I pointed to Kaelen. "Because he's dying. And the bond we carry is killing him."

She stepped closer. Looked at the rune still glowing faintly on his chest.

"You bear the curse."

"Yes."

"You mated him knowing?"

I hesitated. "The bond didn't ask. It just... was."

Her eyes softened for a fraction of a second. "Even the moon cannot outrun prophecy."

She reached down and pressed her palm to Kaelen's chest. The rune flared.

"He has less than thirty nights."

I already knew.

"I need to find the one they called the half-born," I said. "I need to know if she exists."

The witch studied me, then turned toward the inner wall of the cave.

From it, she pulled a shard of stone. It bled black smoke.

"This is all that remains of her truth," she said. "A memory. A warning."

She pressed the shard into my palm. It burned.

Images flooded my head visions, flashes.

A girl with silver eyes standing in moonlight. A circle of wolves bowing before her. Fire erupting from her hands. Screaming. A crown made of thorns.

And then darkness.

I gasped. The shard fell.

"She lives," I whispered.

"She hides," the shadow-witch corrected. "And she will not come willingly."

"But she's the key?"

"Yes. To save him. To break the curse. To end the war before it begins."

A war.

Of course there'd be a war.

Kaelen stirred. I rushed to his side.

He opened his eyes barely. "You found... something?"

"I found a path," I said, brushing the sweat from his brow. "It's not safe. But it's all we have."

His hand found mine.

"No more running, Sera," he murmured. "Whatever's coming... we face it.
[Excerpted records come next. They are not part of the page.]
/-- Settles O16: what the rounds that end a µs keep (`State.Micro`), and the advance after them. -/
theorem timeAdvances : Obligations.TimeAdvances := by
  refine ⟨?_, ?_, ?_, ?_, ?_⟩
  · intro s e
    rw [mem_leftovers]
    simp only [sampleStirs_iff]
  · intro s n hne
    obtain ⟨e, he, k, heq⟩ := takeLeftovers_some n hne
    exact ⟨e, k, he, heq⟩
  · exact fun s i => ⟨rfl, rfl, rfl⟩
  · intro s u
    have hu : u = s.endMicro := (endMicro_eq s).symm
    rw [hu]
    exact ⟨endMicro_leftovers s, rfl⟩
  · intro s stirs
    have hexec := exec_tsAdvance s
    obtain ⟨hsettled, htick⟩ := endMicro_rests s
    have hts := endMicro_ts s
    have hsub := endMicro_subMs s
    have hawaiting := (endMicro_micro s).awaiting
    have hend (hs : s.position.settled) := endMicro_position hs
    have hcompares (i : InputId) := endMicro_compares (s := s) (i := i)
    have hleaves (i : InputId) := endMicro_leaves (s := s) (i := i)
    have hbegins (i : InputId) := endMicro_begins (s := s) (i := i)
    have hidle := endMicro_idle (s := s)
    generalize s.endMicro = u at *
    have hposition := advanced_position u
    refine ⟨u.advanced.finish, hexec, ?_, ?_, fun hlt => ?_, fun hge => ?_, fun i => ?_, fun hs => ?_⟩
    · rw [hposition, advance_ts, hts]
    · rw [hposition]
      exact advance_settled hsettled
    · rw [hposition, advance_within (by rw [hsub]; exact hlt)]
      exact ⟨congrArg (· + 1) hsub, htick⟩
    · rw [hposition, advance_rolls (by rw [hsub]; exact hge)]
      exact ⟨rfl, rfl⟩
    · rw [advanced_get]
      exact ⟨rfl, hawaiting i⟩
    · refine ⟨?_, fun i ha hrun => ?_, fun i ha hstill => ?_, fun i ha hrun hmark hfilter hdiffers => ?_,
        fun hquiet hdue hstill => ?_⟩
      · have htaken : u.position = { s.position with
            tickDue := false
            timersTaken := if s.position.tickDue = true then false else s.position.timersTaken } := by
          by_cases hdue : s.position.tickDue = true
          · rw [hend hs, if_pos hdue, if_pos hdue]
            rfl
          · have hfalse : s.position.tickDue = false := by simpa using hdue
            rw [hend hs, if_neg hdue, if_neg hdue, ← hfalse]
        rw [hposition, htaken]
        rfl
      · rw [advanced_get, hcompares i ha]
      · rw [advanced_get, hleaves i ha ((sampleStirs_false_iff s i).mpr hstill)]
      · rw [advanced_get, hbegins i ha hs hrun hmark hfilter hdiffers]
        rfl
      · have hu := hidle hs hdue fun i ha => (sampleStirs_false_iff s i).mpr (hstill i ha)
        have hlanes : s.compared.lanes = s.lanes := compared_changes s .lanes (by decide)
        rw [hu, advanced_quiet (compared_quiet hquiet)]
        refine ⟨((compared_changes s).mono (by decide)).trans (advanced_changes _), fun l => ?_⟩
        rw [advanced_lane, hlanes]

end Sys2Proof.Machine
end

section
/-! SUPPORT. SET_REACTION: the triggers and actions of a payload (R151, R156). -/

namespace Sys2Proof.Machine

theorem finOf_some_iff {n : Nat} (hn : n ≤ 256) (b : Byte) (i : Fin n) : finOf n b = some i ↔ b = natByte i := by
  refine ⟨fun h => ?_, fun h => by rw [h, finOf_natByte i hn]⟩
  have hval := finOf_eq_some h
  refine BitVec.eq_of_toNat_eq ?_
  rw [toNat_natByte (by omega), hval]

/-- A thing that a byte names, wrapped. -/
theorem map_finOf_some_iff {α : Type} {n : Nat} (hn : n ≤ 256) (b : Byte) (f : Fin n → α) (x : α) :
    (finOf n b).map f = some x ↔ ∃ i : Fin n, b = natByte i ∧ x = f i := by
  rw [Option.map_eq_some_iff]
  simp only [finOf_some_iff hn, eq_comm]

theorem map_finOf_none_iff {α : Type} {n : Nat} (b : Byte) (f : Fin n → α) : (finOf n b).map f = none ↔ n ≤ b.toNat := by
  rw [Option.map_eq_none_iff, finOf_none_iff]

theorem summaryOf_some_iff (b : Byte) (q : Summary) : summaryOf b = some q ↔ b = q.code := by
  revert b
  cases q <;> decide

theorem summaryOf_none_iff (b : Byte) : summaryOf b = none ↔ 7 < b.toNat := by
  revert b
  decide

theorem anyLaneOf_some_iff (b : Byte) (lane : Option LaneId) : anyLaneOf b = some lane ↔
    (b = 0xFF ∧ lane = none) ∨ ∃ l : LaneId, b = natByte l ∧ lane = some l := by
  rw [anyLaneOf, absentByte]
  by_cases h : b = 0xFF
  · have hfar : ∀ l : LaneId, (0xFF : Byte) ≠ natByte l := by decide
    rw [if_pos h, Option.some.injEq]
    refine ⟨fun heq => Or.inl ⟨h, heq.symm⟩, fun hor => ?_⟩
    obtain ⟨_, heq⟩ | ⟨l, hl, _⟩ := hor
    · exact heq.symm
    · exact absurd (h.symm.trans hl) (hfar l)
  · rw [if_neg h, map_finOf_some_iff (by decide)]
    simp only [h, false_and, false_or]

theorem anyLaneOf_none_iff (b : Byte) : anyLaneOf b = none ↔ 3 < b.toNat ∧ b ≠ 0xFF := by
  rw [anyLaneOf, absentByte]
  by_cases h : b = 0xFF
  · rw [if_pos h]
    exact ⟨nofun, fun hn => absurd h hn.2⟩
  · rw [if_neg h, map_finOf_none_iff]
    exact ⟨fun hn => ⟨hn, h⟩, And.left⟩

/-- A byte is one of the first few, or beyond them. -/
theorem kind_cases (kind : Byte) : kind = 0 ∨ kind = 1 ∨ kind = 2 ∨ kind = 3 ∨ kind = 4 ∨ kind = 5 ∨ kind = 6 ∨
    kind = 7 ∨ kind = 8 ∨ 8 < kind.toNat := by
  revert kind
  decide

/-! ### Triggers (R151) -/

/-- The trigger of each kind. -/
theorem triggerOf_kinds (param result : Byte) :
    triggerOf 0 param result = some .none ∧ triggerOf 1 param result = (finOf 16 param).map .input ∧
      triggerOf 2 param result = (finOf 4 param).map .timer ∧
      triggerOf 3 param result = (anyLaneOf param).bind (fun lane => (summaryOf result).map (.outcome lane)) ∧
      triggerOf 4 param result = (finOf 4 param).map .laneFault ∧ triggerOf 5 param result = some .requestOnly := by
  refine ⟨rfl, rfl, rfl, ?_, rfl, rfl⟩
  show (match anyLaneOf param, summaryOf result with
    | some lane, some r => some (Trigger.outcome lane r)
    | _, _ => none) = _
  cases anyLaneOf param with
  | none => rfl
  | some lane => cases summaryOf result <;> rfl

theorem triggerOf_far {kind : Byte} (h : 5 < kind.toNat) (param result : Byte) : triggerOf kind param result = none := by
  have hne (k : Byte) (hk : k.toNat ≤ 5) : kind ≠ k := by
    rintro rfl
    omega
  rw [triggerOf, if_neg (hne 0 (by decide)), if_neg (hne 1 (by decide)), if_neg (hne 2 (by decide)),
    if_neg (hne 3 (by decide)), if_neg (hne 4 (by decide)), if_neg (hne 5 (by decide))]

theorem outcome_some_iff (param result : Byte) (t : Trigger) :
    (anyLaneOf param).bind (fun lane => (summaryOf result).map (.outcome lane)) = some t ↔
      ∃ q : Summary, result = q.code ∧ ((param = 0xFF ∧ t = .outcome none q) ∨
        ∃ l : LaneId, param = natByte l ∧ t = .outcome (some l) q) := by
  simp only [Option.bind_eq_some_iff, Option.map_eq_some_iff, anyLaneOf_some_iff, summaryOf_some_iff]
  constructor
  · rintro ⟨lane, ⟨hp, rfl⟩ | ⟨l, hp, rfl⟩, q, hq, rfl⟩
    · exact ⟨q, hq, Or.inl ⟨hp, rfl⟩⟩
    · exact ⟨q, hq, Or.inr ⟨l, hp, rfl⟩⟩
  · rintro ⟨q, hq, ⟨hp, rfl⟩ | ⟨l, hp, rfl⟩⟩
    · exact ⟨none, Or.inl ⟨hp, rfl⟩, q, hq, rfl⟩
    · exact ⟨some l, Or.inr ⟨l, hp, rfl⟩, q, hq, rfl⟩

theorem outcome_none_iff (param result : Byte) :
    (anyLaneOf param).bind (fun lane => (summaryOf result).map (Trigger.outcome lane)) = none ↔
      (3 < param.toNat ∧ param ≠ 0xFF) ∨ 7 < result.toNat := by
  rw [← anyLaneOf_none_iff, ← summaryOf_none_iff]
  cases anyLaneOf param with
  | none => simp
  | some lane => simp

/-- R151: which trigger kinds and parameters are out of range. -/
theorem triggerOf_none_iff (kind param result : Byte) : triggerOf kind param result = none ↔
    5 < kind.toNat ∨ (kind = 1 ∧ 15 < param.toNat) ∨ ((kind = 2 ∨ kind = 4) ∧ 3 < param.toNat) ∨
      (kind = 3 ∧ ((3 < param.toNat ∧ param ≠ 0xFF) ∨ 7 < result.toNat)) := by
  obtain ⟨h0, h1, h2, h3, h4, h5⟩ := triggerOf_kinds param result
  by_cases hfar : 5 < kind.toNat
  · exact ⟨fun _ => Or.inl hfar, fun _ => triggerOf_far hfar param result⟩
  · obtain rfl | rfl | rfl | rfl | rfl | rfl | rfl | rfl | rfl | hbeyond := kind_cases kind
    · rw [h0]
      simp
    · rw [h1, map_finOf_none_iff]
      simp [Nat.succ_le_iff]
    · rw [h2, map_finOf_none_iff]
      simp [Nat.succ_le_iff]
    · rw [h3, outcome_none_iff]
      simp
    · rw [h4, map_finOf_none_iff]
      simp [Nat.succ_le_iff]
    · rw [h5]
      simp
    · exact absurd (by decide) hfar
    · exact absurd (by decide) hfar
    · exact absurd (by decide) hfar
    · omega

/-- R151: which trigger the bytes in range name. -/
theorem triggerOf_some_iff (kind param result : Byte) (t : Trigger) : triggerOf kind param result = some t ↔
    (kind = 0 ∧ t = .none) ∨ (kind = 1 ∧ ∃ i : InputId, param = natByte i ∧ t = .input i) ∨
      (kind = 2 ∧ ∃ k : TimerId, param = natByte k ∧ t = .timer k) ∨
      (kind = 3 ∧ ∃ q : Summary, result = q.code ∧ ((param = 0xFF ∧ t = .outcome Option.none q) ∨
        ∃ l : LaneId, param = natByte l ∧ t = .outcome (some l) q)) ∨
      (kind = 4 ∧ ∃ l : LaneId, param = natByte l ∧ t = .laneFault l) ∨ (kind = 5 ∧ t = .requestOnly) := by
  obtain ⟨h0, h1, h2, h3, h4, h5⟩ := triggerOf_kinds param result
  by_cases hfar : 5 < kind.toNat
  · rw [triggerOf_far hfar]
    refine ⟨nofun, ?_⟩
    rintro (⟨rfl, _⟩ | ⟨rfl, _⟩ | ⟨rfl, _⟩ | ⟨rfl, _⟩ | ⟨rfl, _⟩ | ⟨rfl, _⟩) <;> exact absurd hfar (by decide)
  · obtain rfl | rfl | rfl | rfl | rfl | rfl | rfl | rfl | rfl | hbeyond := kind_cases kind
    · rw [h0, Option.some.injEq, eq_comm]
      simp
    · rw [h1, map_finOf_some_iff (by decide)]
      simp
    · rw [h2, map_finOf_some_iff (by decide)]
      simp
    · rw [h3, outcome_some_iff]
      simp
    · rw [h4, map_finOf_some_iff (by decide)]
      simp
    · rw [h5, Option.some.injEq, eq_comm]
      simp
    · exact absurd (by decide) hfar
    · exact absurd (by decide) hfar
    · exact absurd (by decide) hfar
    · omega
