-- ==== Sys2Proof/Machine/Flags.lean ====
section
/-! DEFINITION. Notices and the interrupt line (R176), the changed-tile set (R21), and the register window as reads show it
(R169, R182). -/

namespace Sys2Proof.Machine

inductive Notice where
  | job | chain | tile | port | engine | refused | linkErr
  deriving DecidableEq, Repr

def NoticeSet.raise (n : NoticeSet) : Notice → NoticeSet
  | .job => { n with job := true }
  | .chain => { n with chain := true }
  | .tile => { n with tile := true }
  | .port => { n with port := true }
  | .engine => { n with engine := true }
  | .refused => { n with refused := true }
  | .linkErr => { n with linkErr := true }

/-- NOTICE and NOTICEEN as read: bits 0 to 6 are the notices; the spare bits 7 to 31 read as 0 (12.7; DESIGN CHOICE, log 40).
-/
def NoticeSet.toWord (n : NoticeSet) : Word :=
  BitVec.ofNat 32 (bit n.job 0 + bit n.chain 1 + bit n.tile 2 + bit n.port 3 + bit n.engine 4 + bit n.refused 5 +
    bit n.linkErr 6)

/-- Bits 0 to 6 as members; what is written to the spare bits 7 to 31 is dropped (R180; DESIGN CHOICE, log 40). -/
def NoticeSet.ofWord (w : Word) : NoticeSet :=
  ⟨w.getLsbD 0, w.getLsbD 1, w.getLsbD 2, w.getLsbD 3, w.getLsbD 4, w.getLsbD 5, w.getLsbD 6⟩

/-- Clears each notice written as 1. -/
def NoticeSet.clearBy (n m : NoticeSet) : NoticeSet :=
  ⟨n.job && !m.job, n.chain && !m.chain, n.tile && !m.tile, n.port && !m.port, n.engine && !m.engine,
   n.refused && !m.refused, n.linkErr && !m.linkErr⟩

/-- The IRQ output: at least one notice both pending and enabled (R176). -/
def State.irq (s : State) : Bool :=
  (s.notice.job && s.noticeEn.job) || (s.notice.chain && s.noticeEn.chain) || (s.notice.tile && s.noticeEn.tile) ||
  (s.notice.port && s.noticeEn.port) || (s.notice.engine && s.noticeEn.engine) ||
  (s.notice.refused && s.noticeEn.refused) || (s.notice.linkErr && s.noticeEn.linkErr)

/-- A notice becomes pending. -/
def State.raise (s : State) (n : Notice) : State := { s with notice := s.notice.raise n }

/-- A tile joins TILECHG, and TILE is raised whether or not it was in the set (R21). -/
def State.joinTileChg (s : State) (t : TileNum) : State :=
  { s with tileChg := s.tileChg ||| (1#24 <<< t.val), notice := s.notice.raise .tile }

/-- ENGSTATE (12.7); the bits its table does not name read as 0. -/
def State.engstateWord (s : State) : Word :=
  BitVec.ofNat 32 (s.engine.code + 2 ^ 3 * s.fault.code + 2 ^ 8 * s.walkerN.state.code + 2 ^ 11 * s.walkerN.cause.code +
    2 ^ 16 * s.walkerP.state.code + 2 ^ 19 * s.walkerP.cause.code + 2 ^ 24 * s.portA.state.code +
    2 ^ 28 * s.portB.state.code)

/-- The value of the register whose word stands at byte offset `off`, 0 where none stands (R169, R182). The spare bits 24 to
31 of TILECHG read as 0 (DESIGN CHOICE, log 40). -/
def State.register (s : State) (off : Nat) : Word :=
  match off / 4 with
  | 0 => s.cbaddr
  | 1 => 0
  | 2 => s.engstateWord
  | 3 => s.walkerN.park
  | 4 => s.walkerP.park
  | 5 => s.notice.toWord
  | 6 => s.noticeEn.toWord
  | 7 => s.tileChg.setWidth 32
  | 8 => 0x00024610#32
  | _ => 0

/-- What a read of `len` bytes at byte offset `off` of the window returns (R182); 0 while RESET_N is low (R178). -/
def State.readRegister (s : State) (off len : Nat) : List Byte :=
  if s.resetLow then List.replicate len 0
  else ((wordBytes (s.register off)).drop (off % 4)).take len

end Sys2Proof.Machine
end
Together."

I nodded.

But deep in my bones, I felt it.

This was only the beginning.

As I helped him up, the shadow-witch stepped back into the stone. "The path will open only once," she said. "When it does, follow the moon's reflection, not the light."

Cryptic. As all things witch-born tended to be.

Kaelen groaned again, leaning heavily on me. The fire in his chest pulsed like a drumbeat, syncing with the cave's own thrum. I wondered if the mountain could feel his pain. If the land itself remembered curses carved in blood.

As we limped toward the mouth of the cave, I glanced once more at the bone scroll. The letters were fading. The spell within already spent.

But I'd gotten what I needed.

A direction.

A name to chase.

A war to prepare for.

And a prophecy that refused to be silenced.